The Limber Pine (Pinus flexilis; family Pinaceae) is a species of pine tree that occurs in the mountains of the Western United States and Canada, specifically the subalpine areas of the Rocky Mountains from southwest Alberta south to the Mexican border; the Great Basin mountains of Nevada and Utah; and the White Mountains, the east slope of the Sierra Nevada and the San Bernardino Mountains in California with a small disjunct population in the Black Hills of South Dakota. It is typically a high-elevation pine, often marking the tree line either on its own, or with Whitebark Pine, either of the bristlecone pines, or Lodgepole Pine. In favourable conditions, it makes a tree to 20 m, rarely 25 m tall, but on exposed tree line sites only 5-10 m tall.
Limber Pine is a member of the white pine group, Pinus subgenus Strobus, and like all members of that group, the leaves ('needles') are in fascicles (bundles) of five, with a deciduous sheath. This distinguishes it from the Lodgepole Pine, with two needles per fascicle, and the bristlecone pines, which share five needles per fascicle but have a semi-persistent sheath.
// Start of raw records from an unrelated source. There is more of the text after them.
@[simp] theorem State.setEntry_agenda (s : State) (p : Nat) (e : Word) : (s.setEntry p e).agenda = s.agenda := rfl
@[simp] theorem State.setEntry_tick (s : State) (p : Nat) (e : Word) : (s.setEntry p e).tick = s.tick := rfl
@[simp] theorem State.setEntry_later (s : State) (p : Nat) (e : Word) : (s.setEntry p e).later = s.later := rfl
@[simp] theorem State.setEntry_cur (s : State) (p : Nat) (e : Word) : (s.setEntry p e).cur = s.cur := rfl
@[simp] theorem State.setEntry_cycle (s : State) (p : Nat) (e : Word) : (s.setEntry p e).cycle = s.cycle := rfl
@[simp] theorem State.setEntry_cores (s : State) (p : Nat) (e : Word) : (s.setEntry p e).cores = s.cores := rfl
@[simp] theorem State.setEntry_idle (s : State) (p : Nat) (e : Word) : (s.setEntry p e).idle = s.idle := rfl
@[simp] theorem State.setEntry_clusters (s : State) (p : Nat) (e : Word) : (s.setEntry p e).clusters = s.clusters := rfl
@[simp] theorem State.setEntry_mem (s : State) (p : Nat) (e : Word) : (s.setEntry p e).mem = s.mem := rfl
@[simp] theorem State.setEntry_poison (s : State) (p : Nat) (e : Word) : (s.setEntry p e).poison = s.poison := rfl
@[simp] theorem State.setEntry_net (s : State) (p : Nat) (e : Word) : (s.setEntry p e).net = s.net := rfl
@[simp] theorem State.setEntry_links (s : State) (p : Nat) (e : Word) : (s.setEntry p e).links = s.links := rfl
@[simp] theorem State.setEntry_switches (s : State) (p : Nat) (e : Word) : (s.setEntry p e).switches = s.switches := rfl
@[simp] theorem State.setEntry_rr (s : State) (p : Nat) (e : Word) : (s.setEntry p e).rr = s.rr := rfl
@[simp] theorem State.setEntry_podOut (s : State) (p : Nat) (e : Word) : (s.setEntry p e).podOut = s.podOut := rfl
@[simp] theorem State.setEntry_ranges (s : State) (p : Nat) (e : Word) : (s.setEntry p e).ranges = s.ranges := rfl
@[simp] theorem State.setEntry_pcache (s : State) (p : Nat) (e : Word) : (s.setEntry p e).pcache = s.pcache := rfl
@[simp] theorem State.setEntry_park (s : State) (p : Nat) (e : Word) : (s.setEntry p e).park = s.park := rfl
@[simp] theorem State.setEntry_tparts (s : State) (p : Nat) (e : Word) : (s.setEntry p e).tparts = s.tparts := rfl
@[simp] theorem State.setEntry_ctc (s : State) (p : Nat) (e : Word) : (s.setEntry p e).ctc = s.ctc := rfl
@[simp] theorem State.setEntry_groups (s : State) (p : Nat) (e : Word) : (s.setEntry p e).groups = s.groups := rfl
@[simp] theorem State.setEntry_sysIn (s : State) (p : Nat) (e : Word) : (s.setEntry p e).sysIn = s.sysIn := rfl
@[simp] theorem State.setEntry_jobs (s : State) (p : Nat) (e : Word) : (s.setEntry p e).jobs = s.jobs := rfl
@[simp] theorem State.setEntry_launches (s : State) (p : Nat) (e : Word) : (s.setEntry p e).launches = s.launches := rfl
@[simp] theorem State.setEntry_store (s : State) (p : Nat) (e : Word) : (s.setEntry p e).store = s.store := rfl
@[simp] theorem State.setEntry_queues (s : State) (p : Nat) (e : Word) : (s.setEntry p e).queues = s.queues := rfl
@[simp] theorem State.setEntry_images (s : State) (p : Nat) (e : Word) : (s.setEntry p e).images = s.images := rfl
@[simp] theorem State.setEntry_slots (s : State) (p : Nat) (e : Word) : (s.setEntry p e).slots = s.slots := rfl
@[simp] theorem State.setEntry_cfg (s : State) (p : Nat) (e : Word) : (s.setEntry p e).cfg = s.cfg := rfl
@[simp] theorem State.setEntry_care (s : State) (p : Nat) (e : Word) : (s.setEntry p e).care = s.care := rfl
@[simp] theorem State.setEntry_ids (s : State) (p : Nat) (e : Word) : (s.setEntry p e).ids = s.ids := rfl

/-! ### Cores, threads and clusters after an update -/

@[simp] theorem State.core_setCore (s : State) (c : CoreIx) (k : Core) : (s.setCore c k).core c = k := by
  simp [State.core, State.setCore]

theorem State.core_setCore_ne (s : State) {c d : CoreIx} (k : Core) (h : d ≠ c) : (s.setCore c k).core d = s.core d := by
  simp only [State.core, State.setCore]
  exact SMap.get_set_ne _ _ _ fun e => h (BitVec.eq_of_toNat_eq e)

@[simp] theorem State.core_modCore (s : State) (c : CoreIx) (f : Core → Core) : (s.modCore c f).core c = f (s.core c) := by
  simp [State.modCore]

theorem State.core_modCore_ne (s : State) {c d : CoreIx} (f : Core → Core) (h : d ≠ c) : (s.modCore c f).core d = s.core d :=
  State.core_setCore_ne s _ h

@[simp] theorem State.cluster_setCluster (s : State) (c : BitVec 8) (k : Cluster) : (s.setCluster c k).cluster c = k := by
  simp [State.cluster, State.setCluster]

theorem State.cluster_setCluster_ne (s : State) {c d : BitVec 8} (k : Cluster) (h : d ≠ c) :
    (s.setCluster c k).cluster d = s.cluster d := by
  simp only [State.cluster, State.setCluster]
  exact SMap.get_set_ne _ _ _ fun e => h (BitVec.eq_of_toNat_eq e)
Distinguishing Limber Pine from the related Whitebark Pine, also a white pine, is very much more difficult, and can only easily be done by the cones. In Limber Pine, the cones are 6-12 cm long where the species overlap, green when immature, and open to release the seeds; the scales are not fragile. In Whitebark Pine, the cones are 4-7 cm long, dark purple when immature, and do not open on drying, but are fragile and are pulled apart by birds (see below) to release the seeds. A useful clue resulting is that Whitebark Pines almost never have intact old cones lying under them, whereas Limber Pines usually do.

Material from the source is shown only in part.